As GxE GWAS methods are under-utilized in the literature, consensus about how these results should be presented is developing. When interpreting and presenting the results, therefore, it is imperative that the each specific parameter is interpreted correctly. For example, while most people call the parameter from the SNP to the phenotype the “Main Effect”, it is better thought of as a conditional effect as strictly speaking it is the association between the SNP and the phenotype under the specific condition where the environment is equal to zero and not the average effect of the SNP across all levels of the environment as would be implied by the term main effect.
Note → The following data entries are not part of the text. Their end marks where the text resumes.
/-! ## WellFormed: an ill-formed term for each check -/

theorem test_wf_releaseCtrl_normal : (Instr.releaseCtrl 0x00 0x12).wf = false := by decide
theorem test_wf_seed_normal : (Instr.seed 0x00 0x12).wf = false := by decide
theorem test_wf_seed_reset : (Instr.seed 0xFF 0x12).wf = false := by decide
theorem test_wf_seed_bounds : (Instr.seed 0x01 0x12).wf = true ∧ (Instr.seed 0xFE 0x12).wf = true := by decide
theorem test_wf_loadTick_reset : (Instr.loadTick 0xFF 0x12).wf = false := by decide
theorem test_wf_runLatch_reset : (Instr.runLatch 0xFF 0x12).wf = false := by decide
theorem test_wf_runUnstable_reset : (Instr.runUnstable 0xFF 0x12).wf = false := by decide
theorem test_wf_runTick_reset : (Instr.runTick 0xFF 0x12).wf = false := by decide
theorem test_wf_runStep_reset : (Instr.runStep 0xFF 0x12).wf = false := by decide
theorem test_wf_clearBad_normal : (Instr.clearBad 0x00 0x12).wf = false := by decide
theorem test_selected_other_phase : (Instr.seed 0xBB 0x00).selectedIn ⟨.running, 0, 0, none⟩ = false := by decide
theorem test_selected_internal : Instr.genClear.selectedIn ⟨.running, 0, 7, some 0x35⟩ = false := by decide

/-! ## Decode: for each row a word written out as r, e, c, d (R52; V30-1 to V30-20) -/

theorem test_decode_enaLow :
    decode ⟨.running, 0, 0, none⟩ 0b000000000000000000 = .enaLow 0 0x00 0x00 := by decide
theorem test_decode_enaLow_released :
    decode ⟨.running, 0, 0, none⟩ 0b101011101100110101 = .enaLow 1 0xBB 0x35 := by decide
theorem test_decode_rstEdge :
    decode ⟨.running, 0, 0, none⟩ 0b011111111100110101 = .rstEdge 0xFF 0x35 := by decide
theorem test_decode_releaseShort :
    decode ⟨.idleReset, 2, 0, none⟩ 0b110000000000000000 = .releaseShort 0x00 0x00 := by decide
theorem test_decode_releaseCtrl :
    decode ⟨.idleReset, 3, 0, none⟩ 0b111011101100000000 = .releaseCtrl 0xBB 0x00 := by decide
theorem test_decode_release :
    decode ⟨.idleReset, 3, 0, none⟩ 0b110000000000000000 = .release 0x00 := by decide
theorem test_decode_awaitNormal :
    decode ⟨.awaitSeed, 0, 0, none⟩ 0b110000000000110101 = .awaitNormal 0x35 := by decide
theorem test_decode_seedFf :
    decode ⟨.awaitSeed, 0, 0, none⟩ 0b111111111100000000 = .seedFf 0x00 := by decide
theorem test_decode_seed :
    decode ⟨.awaitSeed, 0, 0, none⟩ 0b111011101100000000 = .seed 0xBB 0x00 := by decide
theorem test_decode_seed_bounds :
    decode ⟨.awaitSeed, 0, 0, none⟩ 0b110000000100000000 = .seed 0x01 0x00 ∧
    decode ⟨.awaitSeed, 0, 0, none⟩ 0b111111111000000000 = .seed 0xFE 0x00 := by decide
theorem test_decode_loadFf :
    decode ⟨.seedLoading, 0, 0, none⟩ 0b111111111100000000 = .loadFf 0x00 := by decide
theorem test_decode_loadTick :
    decode ⟨.seedLoading, 0, 0, none⟩ 0b110100001000000000 = .loadTick 0x42 0x00 := by decide
theorem test_decode_runReset :
    decode ⟨.running, 0, 7, some 0x34⟩ 0b111111111100110101 = .runReset 0x35 := by decide
theorem test_decode_runLatch :
    decode ⟨.running, 0, 0, none⟩ 0b110100001000110101 = .runLatch 0x42 0x35 := by decide
theorem test_decode_runUnstable :
    decode ⟨.running, 0, 3, some 0x35⟩ 0b110000000000110110 = .runUnstable 0x00 0x36 := by decide
theorem test_decode_runTick :
    decode ⟨.running, 0, 6, some 0x35⟩ 0b110000000000110101 = .runTick 0x00 0x35 := by decide
theorem test_decode_runStep :
    decode ⟨.running, 0, 7, some 0x35⟩ 0b110000000000110101 = .runStep 0x00 0x35 := by decide
theorem test_decode_clearBad :
    decode ⟨.clearing, 0, 0, none⟩ 0b110000000100000000 = .clearBad 0x01 0x00 := by decide
theorem test_decode_clearTick :
    decode ⟨.clearing, 0, 0, none⟩ 0b110000000010101010 = .clearTick 0xAA := by decide
/-- The internal operations have no word (R57). -/
theorem test_encode_internal :
    encode (.genLoad 0xBB) = none ∧ encode .genClear = none ∧ encode .genStep = none := by decide
theorem test_encode_example : encode (.seed 0xBB 0x35) = some 0x3BB35 := by decide
theorem test_decodeNat_wide : decodeNat .powerOn 0x40000 = .error .notHostWord := by decide
theorem test_decodeTableWord : decodeTableWord 18 0x10000 = some (.rstEdge 0x00 0x00) := by decide
theorem test_decodeTableWord_wide : decodeTableWord 24 0x50000 = none := by decide

/-! ## One edge or operation for each instruction -/

/-- V40-2: a load forgets the load before it. -/
theorem test_genLoad : (after (exec (.genLoad 0xBB) { State.reset with gen := .loaded 0x42 9 })).map
    (·.gen) = some (.loaded 0xBB 0) := by decide
/-- V40-6. -/
theorem test_genClear : (after (exec .genClear { State.reset with gen := .loaded 0xBB 4 })).map
    (·.gen) = some .cleared := by decide
/-- V40-5: the step returns `KS(0xBB, 3)`. -/
theorem test_genStep : (after (exec .genStep { State.reset with gen := .loaded 0xBB 3 })).map
    (fun t => (t.gen, t.stepOut)) = some (.loaded 0xBB 4, some (Config.KS 0xBB 3)) := rfl
/-- V40-8. -/
theorem test_genStep_cleared : (after (exec .genStep { State.reset with gen := .cleared })).map
    (fun t => t.fault.map Misuse.code) = some (some .M8) := by decide
/-- V41-19: `ena = 0` comes before the reset line. -/
theorem test_enaLow : (after (edge 0x00000 State.reset)).map
    (fun t => (t.fault.map Misuse.code, t.rstCnt)) = some (some .M2, 0) := by decide
/-- The example of R77. -/
theorem test_rstEdge : (after (edge 0x1FF35 { inWindow 3 2 with outValid := false })).map
    (fun t => (t.phase, t.gen, t.rstCnt, t.winData)) = some (.idleReset, .undef, 1, some 0x35) := by decide
/-- V41-2: `rst_cnt` saturates at 3. -/
theorem test_rstEdge_saturates : (after (edge 0x10000 { State.reset with rstCnt := 3 })).map
    (·.rstCnt) = some 3 := by decide
/-- V41-4. -/
theorem test_releaseShort : (after (edge 0x30000 { State.reset with rstCnt := 2 })).map
    (fun t => (t.fault, t.rstCnt)) = some (some (.resetShort 0x30000), 2) := by decide
/-- V41-5. -/
theorem test_releaseCtrl : (after (edge 0x3BB00 { State.reset with rstCnt := 3 })).map
    (·.fault) = some (some (.releaseCtrl 0x3BB00)) := by decide
/-- V41-1. -/
theorem test_release : (after (edge 0x30000 { State.reset with rstCnt := 3 })).map
    (fun t => (t.phase, t.gen, t.rstCnt)) = some (.awaitSeed, .undef, 0) := by decide
/-- V41-6, one edge of it. -/
theorem test_awaitNormal : (after (edge 0x30035 (inPhase .awaitSeed))).map
    (fun t => (t.phase, t.gen, t.winData)) = some (.awaitSeed, .undef, none) := by decide
/-- V41-7. -/
theorem test_seedFf : (after (edge 0x3FF00 (inPhase .awaitSeed))).map
    (fun t => (t.phase, t.fault)) = some (.awaitSeed, some (.seedReserved 0x3FF00)) := by decide
/-- V41-8. -/
theorem test_seed : (after (edge 0x3BB00 { inPhase .awaitSeed with gen := .cleared, seedCnt := 5 })).map
    (fun t => (t.phase, t.seedCnt, t.gen)) = some (.seedLoading, 0, .loaded 0xBB 0) := by decide
/-- V41-10. -/
theorem test_loadFf : (after (edge 0x3FF00 { inPhase .seedLoading with gen := .loaded 0xBB 0 })).map
    (fun t => (t.gen, t.fault)) = some (.loaded 0xBB 0, some (.resetInLoading 0x3FF00 0)) := by decide
/-- V41-9 with `SEED_SETTLE` = 1. -/
theorem test_loadTick_last : (loadSettle 1 { inPhase .seedLoading with winCnt := 5 }).phase = .running ∧
    (loadSettle 1 { inPhase .seedLoading with winCnt := 5 }).winCnt = 0 := by decide
/-- V41-9 with `SEED_SETTLE` = 2. -/
theorem test_loadTick_counts : (loadSettle 2 (inPhase .seedLoading)).phase = .seedLoading ∧
    (loadSettle 2 (inPhase .seedLoading)).seedCnt = 1 := by decide
/-- The example of R86. -/
theorem test_runReset : (after (edge 0x3FF00 { inWindow 3 2 with clrCnt := 1 })).map
    (fun t => (t.phase, t.clrCnt, t.gen)) = some (.clearing, 0, .cleared) := by decide
/-- V41-14: at the last edge of a window, with the data byte changed. -/
theorem test_runReset_last : (after (edge 0x3FF36 (inWindow 7 2))).map
    (fun t => (t.phase, t.outValid, t.fault)) = some (.clearing, false, none) := by decide
/-- The example of R94. -/
theorem test_runLatch : (after (edge 0x30035 { inWindow 0 1 with winData := some 0x77, outValid := true })).map
    (fun t => (t.winData, t.winCnt, t.outValid)) = some (some 0x35, 1, false) := by decide
/-- The example of R95. -/
theorem test_runUnstable : (after (edge 0x300AD (inWindow 3 0))).map
    (·.fault) = some (some (.dataUnstable 0x300AD 3 0x35)) := by decide
/-- A byte never written is not a byte (R34). -/
theorem test_runUnstable_unwritten : (after (edge 0x30035 { inWindow 3 0 with winData := none })).map
    (·.fault) = some (some (.undefRead .winData)) := by decide
/-- The example of R96. -/
theorem test_runTick : (after (edge 0x30035 (inWindow 6 0))).map
    (fun t => (t.winCnt, t.gen, t.outValid)) = some (7, .loaded 0xBB 0, false) := by decide
/-- The example of R97 for every keystream. -/
theorem test_runStep : (after (exec (.runStep 0x00 0x35) (inWindow 7 0))).map
    (fun t => (t.outReg, t.outValid, t.gen, t.winCnt)) =
      some (some (0x35 ^^^ Config.KS 0xBB 0), true, .loaded 0xBB 1, 0) := rfl
/-- The arithmetic of the example of R97, and V42-13. -/
theorem test_combine : combine 0x35 0x5A = 0x6F ∧ combine 0x80 0x01 = 0x81 := by decide
/-- The example of R87. -/
theorem test_clearBad : (after (edge 0x3FF00 { inPhase .clearing with clrCnt := 1 })).map
    (·.fault) = some (some (.ctrlInClearing 0x3FF00 1)) := by decide
/-- The example of R88, last edge of `CLEAR_SETTLE` = 2. -/
theorem test_clearTick_last : (clearSettle 2 { inPhase .clearing with clrCnt := 1 }).phase = .awaitSeed := by decide
theorem test_clearTick_counts : (clearSettle 2 (inPhase .clearing)).phase = .clearing ∧
    (clearSettle 2 (inPhase .clearing)).clrCnt = 1 := by decide
/-- V60-1, one edge of it: a reset edge does not clear a fault. -/
theorem test_fault_sticky : (after (edge 0x10000
    { inPhase .awaitSeed with fault := some (.seedReserved 0x3FF00) })).map
    (fun t => (t.phase, t.fault)) = some (.awaitSeed, some (.seedReserved 0x3FF00)) := by decide
/-- The step takes the host word of the schedule. -/
theorem test_step : (after (step { State.reset with schedule := [0x10000, 0x30000] })).map
    (fun t => (t.rstCnt, t.schedule)) = some (1, [0x30000]) := by decide
theorem test_withFetchWord : (after (step (State.reset.withFetchWord 24 0x30000))).map
    (fun t => t.fault.map Misuse.code) = some (some .M1) := by decide

/-- The last edge of a window, in full, where the host word decodes to `RUN_STEP` (R97). -/
theorem lastEdge (s : State) (w : HostWord) (b : Byte) (k : Nat) (hw : decode s.decodeCtx w = .runStep (cOf w) b)
    (hg : s.gen = .loaded 0xBB k) (hd : s.winData = some b) (hf : s.fault = none) :
    edge w s = exec (.runStep (cOf w) b) s ∧ exec (.runStep (cOf w) b) s = .next { s with
      gen := .loaded 0xBB (k + 1), stepOut := some (Config.KS 0xBB k), outReg := some (combine b (Config.KS 0xBB k)),
      outValid := true, winCnt := 0 } := by
  constructor
  · simp [edge, faulted, hf, hw]
  · simp [exec, execRunStep, stepGen, genNext, beginEdge, hg, hd]

theorem lastEdge_inWindow (k : Nat) : edge 0x30035 (inWindow 7 k) = exec (.runStep 0x00 0x35) (inWindow 7 k) ∧
    exec (.runStep 0x00 0x35) (inWindow 7 k) = .next { inWindow 7 k with
      gen := .loaded 0xBB (k + 1), stepOut := some (Config.KS 0xBB k),
      outReg := some (combine 0x35 (Config.KS 0xBB k)), outValid := true, winCnt := 0 } :=
  lastEdge _ 0x30035 0x35 k (show decode ⟨.running, 0, 7, some 0x35⟩ 0x30035 = _ by decide) rfl rfl rfl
By contrast, the interaction parameter is the difference in the SNP association between when the environment is equal to zero and when the environment is equal to one.
An alternative, and preferable, interpretation of the GxE GWAS model is to calculate what we call Marginal Effects (or Simple Slopes). This is done automatically by GW-SEM using the TODO functions. Marginal effects can be interpreted as the GWAS coefficients at a particular level of the environment. For example, if the moderator is binary (e.g., for sex) we could calculate the GWAS results for either Males (sex = 0) or females (sex = 1). Alternatively, if the moderator is continuous (e.g.,, age) we might want to calculate the GWAS results for a low level of the moderator (2 SD below the moderator mean) and a high level of the moderator (2 SD above the moderator mean), or at some other particularly relevant value. Notably, while the calculation of marginal effects is an additional step in the analytical process (that GW-SEM does automatically), marginal effects are often more interpretable than either the conditional or interaction parameters, as well as being more closely related to the hypothesis that the analyst is trying to test.